## Task to carry out
Look through the data below, and copy each line that carries the word "messages".

## Supplied entries
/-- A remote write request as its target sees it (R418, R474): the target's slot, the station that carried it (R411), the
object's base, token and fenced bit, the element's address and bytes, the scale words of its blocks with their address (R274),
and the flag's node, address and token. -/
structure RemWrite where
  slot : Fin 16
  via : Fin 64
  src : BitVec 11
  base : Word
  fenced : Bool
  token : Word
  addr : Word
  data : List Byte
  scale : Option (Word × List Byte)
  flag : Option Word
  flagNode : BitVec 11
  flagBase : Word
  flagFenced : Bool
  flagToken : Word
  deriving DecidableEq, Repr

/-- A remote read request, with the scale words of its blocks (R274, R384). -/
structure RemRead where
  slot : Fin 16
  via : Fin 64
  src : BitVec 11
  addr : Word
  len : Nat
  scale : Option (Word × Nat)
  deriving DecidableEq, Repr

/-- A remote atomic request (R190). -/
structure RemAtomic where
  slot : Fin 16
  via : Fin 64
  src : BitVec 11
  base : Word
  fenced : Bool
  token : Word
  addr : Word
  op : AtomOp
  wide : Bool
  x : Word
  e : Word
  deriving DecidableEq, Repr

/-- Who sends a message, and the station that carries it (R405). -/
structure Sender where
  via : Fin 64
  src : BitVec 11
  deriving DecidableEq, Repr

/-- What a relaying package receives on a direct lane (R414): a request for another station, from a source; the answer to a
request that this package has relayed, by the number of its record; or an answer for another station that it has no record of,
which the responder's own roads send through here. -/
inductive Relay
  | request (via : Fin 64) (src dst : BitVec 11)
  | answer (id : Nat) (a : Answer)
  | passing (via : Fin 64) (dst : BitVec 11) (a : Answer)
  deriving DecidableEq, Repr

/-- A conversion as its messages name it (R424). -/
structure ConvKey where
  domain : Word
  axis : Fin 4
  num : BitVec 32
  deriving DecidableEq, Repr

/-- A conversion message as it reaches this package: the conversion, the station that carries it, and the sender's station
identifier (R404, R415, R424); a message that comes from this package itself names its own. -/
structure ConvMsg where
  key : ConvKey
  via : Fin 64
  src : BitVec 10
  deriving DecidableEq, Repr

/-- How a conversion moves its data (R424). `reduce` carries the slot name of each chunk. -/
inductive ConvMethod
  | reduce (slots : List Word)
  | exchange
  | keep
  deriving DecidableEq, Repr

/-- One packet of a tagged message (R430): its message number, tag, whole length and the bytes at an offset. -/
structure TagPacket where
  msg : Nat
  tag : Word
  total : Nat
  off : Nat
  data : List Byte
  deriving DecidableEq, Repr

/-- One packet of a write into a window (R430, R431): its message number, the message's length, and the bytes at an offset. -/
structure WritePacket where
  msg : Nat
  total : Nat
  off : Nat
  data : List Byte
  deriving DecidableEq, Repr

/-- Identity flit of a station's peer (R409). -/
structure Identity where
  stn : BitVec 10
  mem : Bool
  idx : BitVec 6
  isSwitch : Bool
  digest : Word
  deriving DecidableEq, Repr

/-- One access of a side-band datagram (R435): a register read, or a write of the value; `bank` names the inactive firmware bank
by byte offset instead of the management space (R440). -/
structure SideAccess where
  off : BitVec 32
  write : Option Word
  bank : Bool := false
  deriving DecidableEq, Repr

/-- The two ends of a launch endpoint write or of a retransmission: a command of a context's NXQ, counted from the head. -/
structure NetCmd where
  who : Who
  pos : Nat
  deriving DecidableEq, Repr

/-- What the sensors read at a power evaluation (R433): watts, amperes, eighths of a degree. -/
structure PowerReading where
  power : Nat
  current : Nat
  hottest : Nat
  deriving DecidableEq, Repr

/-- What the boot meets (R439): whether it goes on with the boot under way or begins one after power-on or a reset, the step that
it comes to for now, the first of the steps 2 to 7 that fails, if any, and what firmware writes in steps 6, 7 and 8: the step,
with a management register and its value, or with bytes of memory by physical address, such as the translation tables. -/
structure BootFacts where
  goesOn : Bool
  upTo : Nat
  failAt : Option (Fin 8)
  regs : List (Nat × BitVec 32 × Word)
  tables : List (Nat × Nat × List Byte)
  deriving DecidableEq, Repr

==

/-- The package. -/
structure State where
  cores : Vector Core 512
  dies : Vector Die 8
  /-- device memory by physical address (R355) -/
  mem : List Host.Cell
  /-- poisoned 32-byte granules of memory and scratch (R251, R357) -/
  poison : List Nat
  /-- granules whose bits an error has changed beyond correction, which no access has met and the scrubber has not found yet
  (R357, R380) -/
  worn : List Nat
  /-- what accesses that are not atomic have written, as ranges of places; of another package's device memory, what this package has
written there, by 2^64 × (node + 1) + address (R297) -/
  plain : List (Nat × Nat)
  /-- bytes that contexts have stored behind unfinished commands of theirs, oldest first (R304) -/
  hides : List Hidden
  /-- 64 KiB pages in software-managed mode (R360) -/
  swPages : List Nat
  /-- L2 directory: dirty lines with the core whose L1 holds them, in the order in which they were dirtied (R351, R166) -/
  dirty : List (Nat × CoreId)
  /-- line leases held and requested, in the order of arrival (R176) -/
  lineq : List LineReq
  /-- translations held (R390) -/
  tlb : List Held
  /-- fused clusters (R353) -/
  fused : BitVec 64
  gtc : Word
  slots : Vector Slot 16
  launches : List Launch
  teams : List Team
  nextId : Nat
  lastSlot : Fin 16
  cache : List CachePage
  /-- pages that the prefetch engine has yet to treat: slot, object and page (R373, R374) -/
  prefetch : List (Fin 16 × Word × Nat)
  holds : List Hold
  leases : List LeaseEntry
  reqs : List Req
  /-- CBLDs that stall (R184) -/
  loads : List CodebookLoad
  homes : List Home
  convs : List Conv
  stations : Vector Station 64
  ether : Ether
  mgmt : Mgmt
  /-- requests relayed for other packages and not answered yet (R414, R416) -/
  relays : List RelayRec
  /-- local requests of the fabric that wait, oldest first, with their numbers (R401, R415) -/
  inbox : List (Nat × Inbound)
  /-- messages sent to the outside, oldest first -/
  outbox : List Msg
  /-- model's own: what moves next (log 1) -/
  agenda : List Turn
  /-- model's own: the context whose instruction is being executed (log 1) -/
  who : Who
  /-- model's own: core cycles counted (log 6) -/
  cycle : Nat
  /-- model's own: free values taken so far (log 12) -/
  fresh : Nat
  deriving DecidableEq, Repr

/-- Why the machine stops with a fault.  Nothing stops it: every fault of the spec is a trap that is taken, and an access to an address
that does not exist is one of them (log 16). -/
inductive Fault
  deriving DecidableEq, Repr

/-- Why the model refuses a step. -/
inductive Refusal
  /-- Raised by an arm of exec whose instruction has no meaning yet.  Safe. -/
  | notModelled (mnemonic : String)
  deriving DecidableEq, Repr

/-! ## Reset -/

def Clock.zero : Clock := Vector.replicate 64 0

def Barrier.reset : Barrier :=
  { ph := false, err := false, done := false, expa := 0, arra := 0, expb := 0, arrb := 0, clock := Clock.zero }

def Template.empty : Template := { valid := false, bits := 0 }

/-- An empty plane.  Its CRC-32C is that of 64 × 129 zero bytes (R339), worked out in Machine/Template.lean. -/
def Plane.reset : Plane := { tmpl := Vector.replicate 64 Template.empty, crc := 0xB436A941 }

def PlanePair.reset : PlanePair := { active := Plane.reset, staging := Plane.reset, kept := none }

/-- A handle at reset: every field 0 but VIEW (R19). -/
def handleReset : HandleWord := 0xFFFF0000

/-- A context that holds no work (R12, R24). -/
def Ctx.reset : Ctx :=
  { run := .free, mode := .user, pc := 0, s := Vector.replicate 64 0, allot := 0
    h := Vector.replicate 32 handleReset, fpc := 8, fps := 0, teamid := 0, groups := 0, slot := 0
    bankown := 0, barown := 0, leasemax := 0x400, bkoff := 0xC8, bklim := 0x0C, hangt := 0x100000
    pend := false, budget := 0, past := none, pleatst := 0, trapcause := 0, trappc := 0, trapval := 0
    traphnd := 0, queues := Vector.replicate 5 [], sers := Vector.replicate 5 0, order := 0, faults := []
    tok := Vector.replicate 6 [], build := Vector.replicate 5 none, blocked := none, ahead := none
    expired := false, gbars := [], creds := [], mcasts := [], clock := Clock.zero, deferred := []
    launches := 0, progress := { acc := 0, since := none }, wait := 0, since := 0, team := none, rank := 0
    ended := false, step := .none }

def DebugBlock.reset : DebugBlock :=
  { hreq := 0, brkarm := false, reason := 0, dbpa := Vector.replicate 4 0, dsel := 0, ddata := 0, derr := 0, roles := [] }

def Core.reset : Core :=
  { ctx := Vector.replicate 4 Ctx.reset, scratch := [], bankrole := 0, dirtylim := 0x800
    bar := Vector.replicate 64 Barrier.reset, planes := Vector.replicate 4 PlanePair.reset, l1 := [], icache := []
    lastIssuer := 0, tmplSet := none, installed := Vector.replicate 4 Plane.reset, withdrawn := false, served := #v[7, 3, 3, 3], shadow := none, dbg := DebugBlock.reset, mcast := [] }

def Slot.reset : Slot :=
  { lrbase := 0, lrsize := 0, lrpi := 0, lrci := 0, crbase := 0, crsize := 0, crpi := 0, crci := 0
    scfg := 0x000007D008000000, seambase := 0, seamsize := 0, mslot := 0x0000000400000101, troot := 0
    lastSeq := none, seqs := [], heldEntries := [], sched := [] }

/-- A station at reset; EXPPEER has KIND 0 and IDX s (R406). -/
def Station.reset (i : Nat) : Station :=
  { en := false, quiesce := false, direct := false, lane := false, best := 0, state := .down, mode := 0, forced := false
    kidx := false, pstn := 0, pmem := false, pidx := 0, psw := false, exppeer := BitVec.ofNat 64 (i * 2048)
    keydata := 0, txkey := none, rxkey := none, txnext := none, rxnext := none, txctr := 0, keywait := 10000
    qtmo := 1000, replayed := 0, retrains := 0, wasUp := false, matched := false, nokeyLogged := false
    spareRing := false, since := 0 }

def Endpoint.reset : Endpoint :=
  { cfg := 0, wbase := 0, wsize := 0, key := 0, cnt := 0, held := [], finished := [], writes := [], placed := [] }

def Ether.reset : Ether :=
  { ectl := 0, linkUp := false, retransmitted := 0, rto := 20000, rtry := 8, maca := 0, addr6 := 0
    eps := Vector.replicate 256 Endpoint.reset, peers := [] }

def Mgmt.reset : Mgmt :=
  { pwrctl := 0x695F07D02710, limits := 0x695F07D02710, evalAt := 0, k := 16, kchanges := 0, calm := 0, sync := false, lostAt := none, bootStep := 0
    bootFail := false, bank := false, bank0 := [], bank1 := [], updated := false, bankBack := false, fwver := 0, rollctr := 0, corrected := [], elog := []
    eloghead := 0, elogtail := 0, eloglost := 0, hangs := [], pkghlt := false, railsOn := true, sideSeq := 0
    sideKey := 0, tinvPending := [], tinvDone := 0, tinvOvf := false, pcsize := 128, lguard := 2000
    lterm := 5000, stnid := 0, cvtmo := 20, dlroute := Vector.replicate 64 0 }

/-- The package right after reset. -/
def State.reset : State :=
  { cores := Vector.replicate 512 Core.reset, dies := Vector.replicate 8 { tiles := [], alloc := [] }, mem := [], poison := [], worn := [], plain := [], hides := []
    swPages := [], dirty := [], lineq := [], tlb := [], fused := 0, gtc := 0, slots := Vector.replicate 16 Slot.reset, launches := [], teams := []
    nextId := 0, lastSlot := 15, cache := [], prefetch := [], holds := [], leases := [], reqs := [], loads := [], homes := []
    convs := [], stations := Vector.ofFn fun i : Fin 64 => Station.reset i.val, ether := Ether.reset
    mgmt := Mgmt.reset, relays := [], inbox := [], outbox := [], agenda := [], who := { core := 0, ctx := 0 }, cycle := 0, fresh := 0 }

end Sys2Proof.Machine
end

## Solved exercise
/-- A conversion as its messages name it (R424). -/
  /-- messages sent to the outside, oldest first -/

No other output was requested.